3. The deep learning-based offshore fish detection and tracking statistical method according to claim 2, wherein the cutting from an original size to a specified size specifically comprises: and calculating a scaling factor by taking the longest edge of the image as a reference edge, scaling the whole image to 608 × 342 through bilinear interpolation, then performing zero filling on the upper and lower edges of the image, and finally obtaining a cropped image with the specified size of 608 × 608.

4. The method for offshore submarine fish detection and tracking statistics based on deep learning according to claim 2, wherein the contrast processing of the images in the fish image dataset specifically comprises: the histogram of the RGB channel is color compensated and then the compensated image is CLAHE-processed with contrast limited adaptive histogram equalization.

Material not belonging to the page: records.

-- ==== Sys2Proof/Machine/ExecPorts.lean ====
section
/-! DEFINITION. Meanings of the commands of the family Ports: each is one shared operation with the command's operands. -/

namespace Sys2Proof.Machine

/-- LINK_CFG_WRITE: A write changing MODE or AN drops the link for 1 ms and restarts it (R73). -/
def execLinkCfgWrite (m : Nat) (n : Nat) (w : Word) (s : State) : Host.Outcome State Fault Refusal :=
  .next (s.store m (A.SP_LINK_CFG n) w)

/-- LINK_UP: A port's PCS locks and the link comes up, unless held by mode (R116). -/
def execLinkUp (n : Nat) (ok : Bool) (s : State) : Host.Outcome State Fault Refusal :=
  .next (s.linkRise n ok)

/-- LINK_DOWN: A port's link drops, counting DOWN_COUNT and dropping queued egress as LINK_DOWN (R73). -/
def execLinkDown (n : Nat) (midFrame : Bool) (s : State) : Host.Outcome State Fault Refusal :=
  .next ((s.linkLost n midFrame).settle)

/-- RX_FRAME: An inbound frame is timestamped, de-duplicated, classified and admitted to the authentication buffer, or dropped with one reason (R75). -/
def execRxFrame (n : Nat) (frac : Nat) (f : RxFrame) (s : State) : Host.Outcome State Fault Refusal :=
  .next (s.rxFrame n frac f)

/-- FRAME_AUTHENTICATE: A buffered frame's GMAC is checked by its Soloist (or the Chorus), and then duplicate discard, extraction and the Wings write follow (R86). -/
def execFrameAuthenticate (k : Nat) (mismatches : Nat) (s : State) : Host.Outcome State Fault Refusal :=
  .next ((s.authFrame k mismatches).settle)

/-- DD_ENTRY_AGE: A duplicate-discard entry is forgotten DD_AGE ms after it was made (R93). -/
def execDdEntryAge (p : Nat) (s : State) : Host.Outcome State Fault Refusal :=
  .next (s.ddAge p)

/-- SUPERVISION_TX: The redundancy unit sends a supervision frame every SUP_INTERVAL (R95). -/
def execSupervisionTx (p : Nat) (s : State) : Host.Outcome State Fault Refusal :=
  .next (s.fire (.supSend p) (·.supSend p))

/-- SUPERVISION_TIMEOUT: Three intervals without partner supervision clear SEEN and fire source 107 (R95). -/
def execSupervisionTimeout (p : Nat) (s : State) : Host.Outcome State Fault Refusal :=
  .next (s.fire (.supervision p) (·.supLost p))

/-- EGRESS_QUEUE_TX: A port dequeues a descriptor from queues 0–6 and sends, signs or drops the frame outside guard windows (R98). -/
def execEgressQueueTx (n : Nat) (mismatches : Nat) (s : State) : Host.Outcome State Fault Refusal :=
  .next ((s.egressQueue n mismatches).settle)

/-- RELEASE_START: At the cue time the port samples the group verdict and sends the release list back to back, or withholds it (R103). -/
def execReleaseStart (n : Nat) (mismatches : Nat) (s : State) : Host.Outcome State Fault Refusal :=
  .next ((s.releaseStart n mismatches).settle)

/-- PTP_SYNC_RX: A Sync on the slave port yields an offset sample written to STIME_OFFSET and STIME_COARSE (R106). -/
def execPtpSyncRx (n : Nat) (frac : Nat) (domain : Nat) (sec : Nat) (ns : Nat) (corr : Int) (s : State) : Host.Outcome State Fault Refusal :=
  .next ((s.ptpSync n frac domain sec ns corr).gridToPtp)

/-- PTP_SYNC_TX: A master port sends Sync and Follow_Up at each sync interval (R106). -/
def execPtpSyncTx (n : Nat) (frac : Nat) (s : State) : Host.Outcome State Fault Refusal :=
  .next (s.fire (.syncSend n) (·.ptpSendSync n frac))

/-- PDELAY_REQ_TX: The PTP engine sends a Pdelay_Req to measure link delay (R106). -/
def execPdelayReqTx (n : Nat) (frac : Nat) (s : State) : Host.Outcome State Fault Refusal :=
  .next (s.pdelayReq n frac)

/-- PDELAY_REQ_RX: A received Pdelay_Req is answered with Pdelay_Resp and Follow_Up in hardware (R106). -/
def execPdelayReqRx (n : Nat) (frac : Nat) (domain : Nat) (asker : List Byte) (turnaround : Nat) (s : State) : Host.Outcome State Fault Refusal :=
  .next (s.pdelayAnswer n frac domain asker turnaround)

/-- PDELAY_RESP_RX: A received Pdelay_Resp updates the mean link delay (R106). -/
def execPdelayRespRx (n : Nat) (frac : Nat) (domain : Nat) (turnaround : Int) (s : State) : Host.Outcome State Fault Refusal :=
  .next (s.pdelayResp n frac domain turnaround)

/-- SYNC_TIMEOUT: The slave port misses three sync intervals and source 106 fires (R109). -/
def execSyncTimeout (s : State) : Host.Outcome State Fault Refusal :=
  .next (s.fire .syncTimeout (·.irq 106))

/-- RED_CFG_WRITE: A SWITCH_RED_CFG write is accepted only while both ports of the pair are off (R96). -/
def execRedCfgWrite (m : Nat) (p : Nat) (w : Word) (s : State) : Host.Outcome State Fault Refusal :=
  .next (s.store m (A.SWITCH_RED_CFG p) w)

/-- PTP_PORT_WRITE: A SWITCH_PTP_PORT write sets port states, ignored if it names two slaves (R109). -/
def execPtpPortWrite (m : Nat) (w : Word) (s : State) : Host.Outcome State Fault Refusal :=
  .next (s.store m A.SWITCH_PTP_PORT w)

/-- PORT_CNT_SNAP: SNAP copies every counter of the port into its read registers in one cycle (R115). -/
def execPortCntSnap (m : Nat) (n : Nat) (s : State) : Host.Outcome State Fault Refusal :=
  .next (s.store m (A.SP_CNT_CTRL n) (BitVec.twoPow 32 31))

/-- PORT_CNT_CLR: CLR zeroes the port's live counters and DOWN_COUNT (R115). -/
def execPortCntClr (m : Nat) (n : Nat) (s : State) : Host.Outcome State Fault Refusal :=
  .next (s.store m (A.SP_CNT_CTRL n) (BitVec.twoPow 32 30))

/-- SOLOIST_KEY_PUSH: A push appends a staged current or next key to the SOLOIST change list, or is refused with a REASON (R475). -/
def execSoloistKeyPush (m : Nat) (s : State) : Host.Outcome State Fault Refusal :=
  .next (s.store m A.SOLOIST_KEY_PUSH (BitVec.twoPow 32 31))

/-- SOLOIST_KEY_ERASE: A push with ERASE appends a zeroisation of a stream-key entry (R475). -/
def execSoloistKeyErase (m : Nat) (s : State) : Host.Outcome State Fault Refusal :=
  .next (s.store m A.SOLOIST_KEY_PUSH (BitVec.ofNat 32 (2 ^ 31 + 2 ^ 30)))

/-- SOLOIST_CNT_CLEAR: A write to SOLOIST_CNT_s zeroes its RETRY and FAULT counts (R311). -/
def execSoloistCntClear (m : Nat) (k : Nat) (w : Word) (s : State) : Host.Outcome State Fault Refusal :=
  .next (s.store m (A.SOLOIST_CNT k) w)

/-- SWITCH_EDIT_PUSH: A push appends a switch-table entry to the change list, or is refused with a REASON (R110). -/
def execSwitchEditPush (m : Nat) (t : Nat) (i : Nat) (s : State) : Host.Outcome State Fault Refusal :=
  .next (s.store m A.SWITCH_EDIT_PUSH (BitVec.ofNat 32 (2 ^ 31 + t * 2 ^ 27 + i)))

/-- SWITCH_EDIT_DELETE: A push with DELETE appends a deletion of a switch-table entry (R110). -/
def execSwitchEditDelete (m : Nat) (t : Nat) (i : Nat) (s : State) : Host.Outcome State Fault Refusal :=
  .next (s.store m A.SWITCH_EDIT_PUSH (BitVec.ofNat 32 (2 ^ 31 + 2 ^ 30 + t * 2 ^ 27 + i)))

/-- TX_FRAME_END: A frame finishes leaving a port: a release list waiting behind a queue 0–6 frame starts, the next list frame follows, or the last frame of a list completes the EGRESS_RELEASE ticket (R105). -/
def execTxFrameEnd (n : Nat) (mismatches : Nat) (s : State) : Host.Outcome State Fault Refusal :=
  .next ((s.txEnd n mismatches).settle)

end Sys2Proof.Machine
end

5. The method for offshore fish detection and tracking statistics based on deep learning as claimed in claim 4, wherein the color compensation of the histogram of RGB channels specifically comprises:

The average value for each channel is calculated by the following formula:

wherein the index i ranges from 0 to n-1 and the index j ranges from 0 to m-1;

6. The method for offshore submarine fish detection and tracking statistics based on deep learning of claim 1, wherein the online tracking of the final output result specifically comprises: extracting a posterior box by adopting a non-maximum inhibition method based on the heat map score; determining the positions of key points with the heat map scores larger than a threshold value, and calculating corresponding posterior frames according to the estimated offset and the size of the prediction frame; the box linking is implemented using an online tracking algorithm.

7. The method for offshore fish detection and tracking statistics based on deep learning as claimed in claim 6, wherein the online tracking algorithm is used to realize frame linking, and specifically comprises: initializing a tracking track set based on a detection frame in a first frame, and setting a threshold value; particle filtering is used to predict the location of the tracking trajectory in the current frame, and in subsequent frames, the Re-ID features and the IOU measurements are linked to a set of tracking trajectories if the distance between these blocks is greater than a threshold.

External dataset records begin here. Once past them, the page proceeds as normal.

-- ==== Sys2Proof/Machine/TroupeGrid.lean ====
section
/-! DEFINITION. CALL at a Player (R279, R280, R283): answering it and adopting its grid through the STIME block's own staging and GO. -/

namespace Sys2Proof.Machine

/-- The Stage Manager stages a word of a paired set: refused and counted while a commit of the block is pending (R29). -/
def State.stage8 (s : State) (base a : Nat) (w : Word) : State := if s.pendingIn base then s.sat (F.BLOCK_REFUSED_STAGE_WRITES base) else s.setReg a w

/-- A Player adopts a differing grid in REHEARSAL or INTERVAL (R283): it stages CALL and RATE and gives GO with WHEN = 0b01, which the block may refuse (R29, R48). -/
def State.adoptGrid (s : State) (call rate : Nat) : State :=
  if (s.mode == .rehearsal || s.mode == .interval) && (s.call != call || s.rate != rate) then
    let s := (s.stage8 Base.STIME A.STIME_CALL_LO (BitVec.ofNat 32 call)).stage8 Base.STIME A.STIME_CALL_HI (BitVec.ofNat 32 (call / 2 ^ 32))
    let w := setBits (s.reg A.STIME_FRAME_CFG) F.STIME_FRAME_CFG_RATE.hi F.STIME_FRAME_CFG_RATE.lo rate
    (s.stage8 Base.STIME A.STIME_FRAME_CFG w).blockGo Base.STIME 1 0
  else s

/-- A Player receives CALL (R279, R280, R283): without a session key it attests unasked, under a nonce of its own; otherwise it answers HEALTH and may adopt the grid. Mark: DEDUCED
(log 155). -/
def State.callRx (s : State) (h : THead) (call rate epoch : Nat) : State :=
  if s.isPlayer && (s.session 0).isNone then
    if !s.troupeOurs h then s
    else if h.slot != 0 || h.prot != 2 then s.troupeRefuse
    else s.next.sendAttest s.draw
  else match s.troupeAccept h 2 true false with
    | (false, s) => s
    | (true, s) =>
      let s := s.directorHeard
      let s : State := { s with troupe.epoch := epoch }
      let s := if s.mode == .curtain then s else s.sendHealth
      s.adoptGrid call rate

end Sys2Proof.Machine
end

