/-- Completion of the badge tag commands: the tag powers up, answers the activation, reads its pages, takes mailbox writes, and leaves its session, and exec answers exactly that state. Derived from spec/18_badge_port.md.
The clauses name shared operations of the model; where those rest on choices of the model, see log 54, 55, 56, 125. -/
def Obligations.BadgeTagCommands : Prop :=
  -- TAG_POWER_UP (R443)
    (∀ (s a b : State) (supply : Bool), a = (if supply then { s with badge.vdd := true } else { s with badge.field := true }) →
      b = (if ((look noneAt a.badge.slots 1).map (·.seq)).getD 0 < ((look noneAt a.badge.slots 0).map (·.seq)).getD 0 then (a.slotRedo 1).slotRedo 0
        else (a.slotRedo 0).slotRedo 1) → exec (.tagPowerUp supply) s = .next (if b.badge.tag = 0 then b.setTag 1 else b))
  ∧ -- REQA (R429)
    (∀ s : State, s.tagAnswers = true → s.badge.tag = 1 → exec .reqa s = .next (State.tagSend { s.setTag 2 with badge.level := 0 } [0x44#8, 0x00#8]))
  ∧ -- WUPA (R442)
    (∀ s : State, s.tagAnswers = true → s.badge.tag = 1 ∨ s.badge.tag = 5 →
      exec .wupa s = .next (State.tagSend { s.setTag 2 with badge.level := 0 } [0x44#8, 0x00#8]))
  ∧ -- ANTICOLLISION (R429)
    (∀ s : State, s.tagAnswers = true → s.badge.tag = 2 → exec .anticollision s = .next (s.tagSend (s.uidPart s.badge.level)))
  ∧ -- SELECT (R429)
    (∀ (s : State) (uid : List Byte), s.tagAnswers = true → s.badge.tag = 2 →
      (uid ≠ (s.uidPart s.badge.level).take 4 → exec (.select uid) s = .next (s.setTag 1)) ∧
      (uid = (s.uidPart s.badge.level).take 4 → s.badge.level = 0 → exec (.select uid) s = .next (State.tagSend { s with badge.level := 1 } [0x04#8])) ∧
      (uid = (s.uidPart s.badge.level).take 4 → s.badge.level ≠ 0 → exec (.select uid) s = .next ((s.setTag 3).tagSend [0x20#8])))
  ∧ -- RATS (R440)
    (∀ (s u : State), s.tagAnswers = true → s.badge.tag = 3 → u = { (s.setTag 4).wr F.BADGE_STAT_SESSION 1 with badge.latched := some s.tagGen.copy } →
      exec .rats s = .next ((u.irq 177).tagSend [0x05#8, 0x78#8, 0x00#8, 0x30#8, 0x00#8]))
  ∧ -- PPS (R429)
    (∀ s : State, s.tagAnswers = true → s.badge.tag = 4 → exec .pps s = .next (s.tagSend [0xD0#8]))
  ∧ -- HLTA (R442)
    (∀ (s u : State), s.tagAnswers = true → 2 ≤ s.badge.tag → u = { (s.sessionEnd.setTag 1).wr F.BADGE_STAT_HALTED 1 with badge.silent := true } →
      exec .hlta s = .next (u.next.arm .haltSilence (2 * ticksPerSecond + u.draw % 200000001)))
  ∧ -- TAG_DESELECT (R440)
    (∀ s : State, s.tagAnswers = true → s.badge.tag = 4 → exec .tagDeselect s = .next ((s.sessionEnd.setTag 5).tagSend [0xC2#8]))
  ∧ -- TAG_READ (R441)
    (∀ (s : State) (p n : Nat), s.tagAnswers = true → s.badge.tag = 4 → ∀ (ps : List Nat) (idle : Nat), ps = (List.range n).map (p + ·) →
      idle = copyPage (1 - s.badge.latched.getD 0) → ∀ bad : Prop,
      bad = (n = 0 ∨ 15 < n ∨ (ps.any fun q => decide (1536 ≤ q) || (decide (8 ≤ q) && decide (q < 24)) || (decide (idle ≤ q) && decide (q < idle + 256))) = true) →
      (bad → exec (.tagRead p n) s = .next (s.tagSend [0x01#8])) ∧
      (¬bad → ps.any s.badge.badPages.contains = true → exec (.tagRead p n) s = .next ((s.irq 179).tagSend [0x05#8])) ∧
      (¬bad → ps.any s.badge.badPages.contains = false → exec (.tagRead p n) s = .next (s.tagSend (0x00#8 :: ps.flatMap s.tagPage))))
  ∧ -- WRITE_MB (R443)
    (∀ (s : State) (p n : Nat) (data : List Byte) (strong : Bool), s.tagAnswers = true → s.badge.tag = 4 →
      (strong = false → exec (.writeMb p n data strong 0) s = .next ((s.irq 179).tagSend [0x02#8])) ∧
      (strong = true → (n = 0 ∨ 4 < n ∨ p < 25 ∨ 88 < p + n ∨ data.length ≠ 16 * n) → exec (.writeMb p n data strong 0) s = .next (s.tagSend [0x01#8])) ∧
      (strong = true → ¬(n = 0 ∨ 4 < n ∨ p < 25 ∨ 88 < p + n ∨ data.length ≠ 16 * n) → s.tagGen.mbWr = true → s.badge.mbCount < s.tagGen.mbMax →
        ∀ (k : Nat) (t : TagSlot) (u : State), k = s.freeSlot → t = TagSlot.mk p data (s.badge.mbCount + 1) (s.badge.slotSeq + 1) →
        u = { s with badge.slots := put noneAt s.badge.slots k (some t), badge.slotSeq := t.seq, badge.nextSlot := 1 - k } →
        exec (.writeMb p n data strong 0) s = .next ((u.tagSend [0x00#8]).slotHome k t).mailBooked))
  ∧ -- FIELD_LOSS (R440)
    (∀ (s u : State), u = { s.sessionEnd.disarm .fieldIdle with badge.field := false } →
      exec .fieldLoss s = .next (u.setTag (if u.badge.vdd then 1 else 0)))
  ∧ -- HALT_SILENCE_END (R442)
    (∀ s : State, s.badge.silent = true → exec .haltSilenceEnd s =
      .next { (s.reachST (if s.armed .haltSilence then s.dueAt .haltSilence else 0)).wr F.BADGE_STAT_HALTED 0 with badge.silent := false })

/-- Completion of the tag store summary commit commands: a summary commit starts, is aborted, resumes and flips the generation, and exec answers exactly that state. Derived from spec/18_badge_port.md.
The clauses name shared operations of the model; where those rest on choices of the model, see log 55, 125. -/
def Obligations.BadgeSummaryCommands : Prop :=
  -- BADGE_TS_COMMIT (R444)
    (∀ (s a b : State) (m max : Nat), max < 65536 → s.mayWrite m A.BADGE_TS_COMMIT = true → a = s.tagSync →
      (a.flag F.BADGE_TS_STAT_PENDING = true → exec (.badgeTsCommit m max) s = .next ((a.wr F.BADGE_TS_STAT_REFUSED 1).irq 178).settle) ∧
      (a.flag F.BADGE_TS_STAT_PENDING = false →
        b = ((a.wr F.BADGE_TS_STAT_PENDING 1).wr F.BADGE_TS_STAT_PROGRESS 0).wr F.BADGE_TS_STAT_PAUSED (b2n a.copyHeld) →
        exec (.badgeTsCommit m max) s = .next (State.settle { b with
          badge.newMax := max, badge.done := 0, badge.since := b.now })))
  ∧ -- BADGE_TS_ABORT (R445)
    (∀ (s a : State) (m : Nat), s.mayWrite m A.BADGE_TS_COMMIT = true → a = s.tagSync →
      exec (.badgeTsAbort m) s = .next (State.settle (if a.flag F.BADGE_TS_STAT_PENDING then (a.wr F.BADGE_TS_STAT_PENDING 0).wr F.BADGE_TS_STAT_PAUSED 0 else a)))
  ∧ -- TS_COMMIT_RESUME (R445)
    (∀ (s u : State), s.flag F.BADGE_TS_STAT_PENDING = true → s.flag F.BADGE_TS_STAT_PAUSED = true → s.copyHeld = false →
      u = s.fieldQuiet.wr F.BADGE_TS_STAT_PAUSED 0 → exec .tsCommitResume s = .next { u with badge.since := u.now })
  ∧ -- TS_FLIP (R444)
    (∀ (s u v : State) (n : TagGen), s.flag F.BADGE_TS_STAT_PENDING = true → s.flag F.BADGE_TS_STAT_PAUSED = false →
      u = (s.fieldQuiet.reachST (s.badge.since + (summaryPages - s.badge.done) * tagPageTicks)).tagSync → summaryPages ≤ u.tagProgress →
      n = TagGen.mk (u.tagGen.gen + 1) u.idleCopy u.badge.newMax (u.flag F.BADGE_CFG_MB_WR) →
      v = (if u.badge.g0.gen ≤ u.badge.g1.gen ∧ u.tagGen = u.badge.g1 ∧ u.badge.g0 ≠ u.badge.g1 then { u with badge.g0 := n }
        else if u.tagGen = u.badge.g0 then { u with badge.g1 := n } else { u with badge.g0 := n }) →
      exec .tsFlip s = .next (State.summaryTry ((v.wr F.BADGE_TS_STAT_PENDING 0).irq 178)))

8. The deep learning-based offshore fish detection and tracking statistical method according to claim 1, wherein the FDT neural network structure is trained as follows: and inputting the training sample tensor of the original reconstructed image and the training tensor of the target truth-value image into the FDT neural network structure, and performing cyclic training on the FDT neural network structure until the loss function output by the network is lower than a set threshold value.

9. The deep learning-based offshore fish detection and tracking statistical method according to claim 8, wherein the loss function is calculated by the following formula:

wherein the content of the first and second substances,

represents the posterior box loss,

Represents the loss of the category and

indicating loss.

10. The offshore seafloor fish detection and tracking statistical method based on deep learning of claim 9,

loss of posterior box

The calculation formula of (a) is as follows,

wherein the content of the first and second substances,

，

two influencing factors, IoU,

、

The calculation formula of (a) is as follows:

wherein

，

the area of the real posterior box is shown,

representing the area of a prediction prior box;

class loss

With cross entropy, the calculation formula is as follows:

=1, otherwise

=0；

In considering Re-ID loss, Re-ID embedding is handled as a classification task,all object instances of the same identity are treated as a class, an identity feature vector is extracted at location (i, j), and the mapping to a class distribution vector is learned

The category label of the real posterior box is expressed as

；

Calculating softmax loss

The calculation formula is as follows:

where K is the number of classes and N is the number of true posterior boxes.